Task item: Check every line below, and copy those that include "clkFailed".

Material for this exercise:
'''
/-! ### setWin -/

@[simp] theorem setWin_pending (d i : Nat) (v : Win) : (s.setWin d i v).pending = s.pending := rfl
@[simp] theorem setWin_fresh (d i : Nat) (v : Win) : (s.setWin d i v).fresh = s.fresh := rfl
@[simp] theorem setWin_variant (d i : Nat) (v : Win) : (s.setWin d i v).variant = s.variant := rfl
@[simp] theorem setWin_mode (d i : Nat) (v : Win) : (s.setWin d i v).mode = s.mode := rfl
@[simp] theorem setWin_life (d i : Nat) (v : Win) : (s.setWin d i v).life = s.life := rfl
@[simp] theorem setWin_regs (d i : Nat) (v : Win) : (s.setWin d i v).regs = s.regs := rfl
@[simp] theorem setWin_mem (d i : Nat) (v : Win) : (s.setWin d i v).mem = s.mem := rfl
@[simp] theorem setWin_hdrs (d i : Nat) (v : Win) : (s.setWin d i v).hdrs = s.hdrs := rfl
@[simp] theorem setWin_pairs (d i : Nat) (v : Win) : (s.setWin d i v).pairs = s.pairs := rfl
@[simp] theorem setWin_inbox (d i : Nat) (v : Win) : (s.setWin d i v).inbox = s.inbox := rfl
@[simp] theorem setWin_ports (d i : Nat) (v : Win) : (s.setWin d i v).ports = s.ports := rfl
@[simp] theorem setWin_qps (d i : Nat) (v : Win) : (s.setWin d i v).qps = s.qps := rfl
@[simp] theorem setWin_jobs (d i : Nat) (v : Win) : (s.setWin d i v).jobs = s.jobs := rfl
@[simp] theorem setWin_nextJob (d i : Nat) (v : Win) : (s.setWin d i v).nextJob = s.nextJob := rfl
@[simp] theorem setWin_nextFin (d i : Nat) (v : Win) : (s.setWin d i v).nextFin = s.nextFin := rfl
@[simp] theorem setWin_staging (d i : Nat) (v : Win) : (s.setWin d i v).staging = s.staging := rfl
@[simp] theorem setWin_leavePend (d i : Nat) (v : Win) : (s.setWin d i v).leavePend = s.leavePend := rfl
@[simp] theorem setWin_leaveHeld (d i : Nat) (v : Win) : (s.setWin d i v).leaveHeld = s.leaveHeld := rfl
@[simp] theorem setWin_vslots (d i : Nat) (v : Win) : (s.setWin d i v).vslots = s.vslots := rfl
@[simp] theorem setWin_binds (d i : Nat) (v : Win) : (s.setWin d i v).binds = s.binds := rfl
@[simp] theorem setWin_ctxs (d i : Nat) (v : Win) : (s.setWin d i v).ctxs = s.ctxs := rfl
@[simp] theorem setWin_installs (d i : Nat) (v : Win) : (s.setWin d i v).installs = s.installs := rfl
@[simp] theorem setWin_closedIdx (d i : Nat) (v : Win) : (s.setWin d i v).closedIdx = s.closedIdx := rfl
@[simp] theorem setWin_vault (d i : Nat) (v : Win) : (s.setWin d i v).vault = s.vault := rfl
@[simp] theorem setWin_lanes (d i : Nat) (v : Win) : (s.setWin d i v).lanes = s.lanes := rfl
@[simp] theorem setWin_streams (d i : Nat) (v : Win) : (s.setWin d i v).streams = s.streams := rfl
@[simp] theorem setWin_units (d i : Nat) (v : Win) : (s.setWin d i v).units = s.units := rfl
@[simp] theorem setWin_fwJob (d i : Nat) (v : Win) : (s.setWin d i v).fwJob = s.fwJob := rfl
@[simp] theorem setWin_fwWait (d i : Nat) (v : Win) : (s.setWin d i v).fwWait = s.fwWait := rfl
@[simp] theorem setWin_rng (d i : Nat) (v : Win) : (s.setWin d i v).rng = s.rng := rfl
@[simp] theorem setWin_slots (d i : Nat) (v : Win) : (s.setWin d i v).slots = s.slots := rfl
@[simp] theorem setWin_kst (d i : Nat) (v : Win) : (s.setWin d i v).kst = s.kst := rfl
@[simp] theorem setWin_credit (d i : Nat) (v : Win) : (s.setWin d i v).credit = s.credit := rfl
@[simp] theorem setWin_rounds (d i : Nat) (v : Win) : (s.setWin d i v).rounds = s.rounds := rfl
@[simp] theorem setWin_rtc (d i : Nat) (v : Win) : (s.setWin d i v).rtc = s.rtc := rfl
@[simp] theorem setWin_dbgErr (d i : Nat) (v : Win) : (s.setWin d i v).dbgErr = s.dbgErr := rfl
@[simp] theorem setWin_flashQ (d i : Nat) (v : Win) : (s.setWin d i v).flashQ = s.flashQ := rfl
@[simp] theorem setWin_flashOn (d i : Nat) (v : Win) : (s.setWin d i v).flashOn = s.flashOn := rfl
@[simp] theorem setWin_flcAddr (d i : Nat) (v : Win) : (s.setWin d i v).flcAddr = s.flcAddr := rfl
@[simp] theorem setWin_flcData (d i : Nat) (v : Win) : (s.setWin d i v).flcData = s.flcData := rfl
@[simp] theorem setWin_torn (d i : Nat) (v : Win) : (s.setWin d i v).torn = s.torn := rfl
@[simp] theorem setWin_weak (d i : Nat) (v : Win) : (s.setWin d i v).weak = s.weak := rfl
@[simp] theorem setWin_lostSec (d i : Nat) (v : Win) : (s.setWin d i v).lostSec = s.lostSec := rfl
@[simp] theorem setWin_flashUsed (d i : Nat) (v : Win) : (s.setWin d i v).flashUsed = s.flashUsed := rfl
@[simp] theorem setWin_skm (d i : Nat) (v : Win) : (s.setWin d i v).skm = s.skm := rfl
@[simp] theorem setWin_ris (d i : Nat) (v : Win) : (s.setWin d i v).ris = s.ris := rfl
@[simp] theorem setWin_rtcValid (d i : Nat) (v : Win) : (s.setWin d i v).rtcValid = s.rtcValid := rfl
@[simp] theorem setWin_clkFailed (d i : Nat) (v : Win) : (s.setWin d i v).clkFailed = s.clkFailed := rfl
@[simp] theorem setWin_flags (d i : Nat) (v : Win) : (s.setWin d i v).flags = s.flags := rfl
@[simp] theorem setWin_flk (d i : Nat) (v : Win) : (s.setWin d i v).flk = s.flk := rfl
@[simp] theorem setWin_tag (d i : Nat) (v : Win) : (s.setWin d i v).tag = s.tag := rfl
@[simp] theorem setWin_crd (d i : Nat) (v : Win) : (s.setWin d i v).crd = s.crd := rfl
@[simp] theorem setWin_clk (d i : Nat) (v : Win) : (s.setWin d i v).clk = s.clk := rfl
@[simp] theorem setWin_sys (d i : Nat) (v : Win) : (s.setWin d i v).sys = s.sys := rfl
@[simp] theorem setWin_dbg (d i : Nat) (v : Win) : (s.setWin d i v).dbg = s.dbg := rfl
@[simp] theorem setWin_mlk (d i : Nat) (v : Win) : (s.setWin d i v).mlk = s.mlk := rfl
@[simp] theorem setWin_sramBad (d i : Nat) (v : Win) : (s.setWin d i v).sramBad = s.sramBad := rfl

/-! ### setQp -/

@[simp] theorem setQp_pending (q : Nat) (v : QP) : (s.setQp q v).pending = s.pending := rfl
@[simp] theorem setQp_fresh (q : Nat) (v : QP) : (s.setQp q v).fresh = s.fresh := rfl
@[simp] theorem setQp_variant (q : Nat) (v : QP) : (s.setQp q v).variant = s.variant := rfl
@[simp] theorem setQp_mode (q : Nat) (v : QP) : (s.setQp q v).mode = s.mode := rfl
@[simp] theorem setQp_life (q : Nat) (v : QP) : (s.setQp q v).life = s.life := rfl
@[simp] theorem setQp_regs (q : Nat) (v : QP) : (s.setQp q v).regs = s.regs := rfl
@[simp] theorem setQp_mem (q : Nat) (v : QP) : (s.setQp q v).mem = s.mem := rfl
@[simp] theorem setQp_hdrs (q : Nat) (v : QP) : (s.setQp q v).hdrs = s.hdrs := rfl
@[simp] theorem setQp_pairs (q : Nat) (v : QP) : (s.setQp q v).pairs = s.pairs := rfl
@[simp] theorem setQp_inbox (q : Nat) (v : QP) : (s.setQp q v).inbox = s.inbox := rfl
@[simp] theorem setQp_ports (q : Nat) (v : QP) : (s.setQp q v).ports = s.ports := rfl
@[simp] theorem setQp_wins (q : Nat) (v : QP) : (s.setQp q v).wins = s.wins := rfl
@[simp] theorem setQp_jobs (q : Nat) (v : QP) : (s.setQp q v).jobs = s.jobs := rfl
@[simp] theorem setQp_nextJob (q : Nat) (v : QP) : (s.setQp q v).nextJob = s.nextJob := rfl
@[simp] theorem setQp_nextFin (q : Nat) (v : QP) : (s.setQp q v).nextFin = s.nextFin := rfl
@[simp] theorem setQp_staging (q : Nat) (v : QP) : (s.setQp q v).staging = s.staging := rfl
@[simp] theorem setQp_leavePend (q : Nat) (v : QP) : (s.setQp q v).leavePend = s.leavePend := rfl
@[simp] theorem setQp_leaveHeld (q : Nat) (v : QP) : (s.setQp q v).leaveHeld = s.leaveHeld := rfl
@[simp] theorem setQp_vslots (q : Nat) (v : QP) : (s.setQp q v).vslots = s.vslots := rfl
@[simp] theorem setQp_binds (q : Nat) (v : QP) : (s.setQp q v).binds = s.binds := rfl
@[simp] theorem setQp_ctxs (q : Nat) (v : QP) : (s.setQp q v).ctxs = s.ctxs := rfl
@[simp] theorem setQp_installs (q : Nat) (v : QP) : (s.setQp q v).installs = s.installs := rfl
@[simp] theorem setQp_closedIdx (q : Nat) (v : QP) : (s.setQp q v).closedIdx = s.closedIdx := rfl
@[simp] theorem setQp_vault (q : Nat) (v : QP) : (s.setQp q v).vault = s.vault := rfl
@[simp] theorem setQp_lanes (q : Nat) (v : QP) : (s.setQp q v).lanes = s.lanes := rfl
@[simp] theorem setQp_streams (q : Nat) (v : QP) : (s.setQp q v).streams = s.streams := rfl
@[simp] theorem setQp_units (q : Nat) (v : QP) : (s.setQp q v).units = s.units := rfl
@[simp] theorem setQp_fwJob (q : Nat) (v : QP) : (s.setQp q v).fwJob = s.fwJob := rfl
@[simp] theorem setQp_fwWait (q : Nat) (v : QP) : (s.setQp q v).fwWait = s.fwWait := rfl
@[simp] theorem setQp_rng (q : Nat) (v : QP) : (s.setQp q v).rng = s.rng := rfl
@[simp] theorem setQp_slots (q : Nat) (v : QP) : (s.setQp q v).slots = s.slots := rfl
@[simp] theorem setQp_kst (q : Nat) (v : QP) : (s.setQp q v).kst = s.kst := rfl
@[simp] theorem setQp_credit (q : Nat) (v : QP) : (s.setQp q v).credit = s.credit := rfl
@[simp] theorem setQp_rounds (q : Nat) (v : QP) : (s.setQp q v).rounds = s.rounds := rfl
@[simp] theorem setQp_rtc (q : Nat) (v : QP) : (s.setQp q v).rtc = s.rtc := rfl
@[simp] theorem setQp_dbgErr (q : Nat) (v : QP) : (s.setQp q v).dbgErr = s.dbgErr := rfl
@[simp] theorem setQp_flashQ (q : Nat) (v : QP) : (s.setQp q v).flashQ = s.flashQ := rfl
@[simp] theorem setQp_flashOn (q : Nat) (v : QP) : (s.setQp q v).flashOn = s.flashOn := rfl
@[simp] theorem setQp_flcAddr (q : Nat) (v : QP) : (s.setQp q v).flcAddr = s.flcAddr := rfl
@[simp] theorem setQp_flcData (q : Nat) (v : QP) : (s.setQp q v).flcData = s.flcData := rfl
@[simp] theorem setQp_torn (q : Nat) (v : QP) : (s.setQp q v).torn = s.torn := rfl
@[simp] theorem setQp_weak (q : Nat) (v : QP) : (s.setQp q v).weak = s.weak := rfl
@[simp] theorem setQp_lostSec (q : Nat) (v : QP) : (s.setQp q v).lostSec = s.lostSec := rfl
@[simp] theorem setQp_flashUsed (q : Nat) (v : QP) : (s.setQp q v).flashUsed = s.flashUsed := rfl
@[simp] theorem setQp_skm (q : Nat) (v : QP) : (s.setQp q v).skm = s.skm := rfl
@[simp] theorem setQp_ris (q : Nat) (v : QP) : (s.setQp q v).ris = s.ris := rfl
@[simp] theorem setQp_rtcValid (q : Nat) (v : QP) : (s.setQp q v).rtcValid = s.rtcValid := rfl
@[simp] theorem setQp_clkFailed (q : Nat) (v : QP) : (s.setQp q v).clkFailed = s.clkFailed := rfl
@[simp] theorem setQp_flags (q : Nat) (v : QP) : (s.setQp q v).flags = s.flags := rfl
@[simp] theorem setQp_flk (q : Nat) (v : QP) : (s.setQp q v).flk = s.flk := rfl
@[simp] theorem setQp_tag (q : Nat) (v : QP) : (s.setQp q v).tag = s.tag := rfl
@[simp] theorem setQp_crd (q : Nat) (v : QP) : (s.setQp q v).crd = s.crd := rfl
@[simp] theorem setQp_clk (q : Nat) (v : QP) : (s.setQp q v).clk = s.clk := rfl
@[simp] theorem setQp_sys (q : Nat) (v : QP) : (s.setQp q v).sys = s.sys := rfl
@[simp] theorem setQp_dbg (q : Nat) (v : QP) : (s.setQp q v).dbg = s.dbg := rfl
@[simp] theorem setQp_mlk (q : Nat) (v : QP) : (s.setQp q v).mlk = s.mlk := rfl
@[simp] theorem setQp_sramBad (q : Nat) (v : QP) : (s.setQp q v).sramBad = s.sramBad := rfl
'''
Solution to this task:
@[simp] theorem setWin_clkFailed (d i : Nat) (v : Win) : (s.setWin d i v).clkFailed = s.clkFailed := rfl
@[simp] theorem setQp_clkFailed (q : Nat) (v : QP) : (s.setQp q v).clkFailed = s.clkFailed := rfl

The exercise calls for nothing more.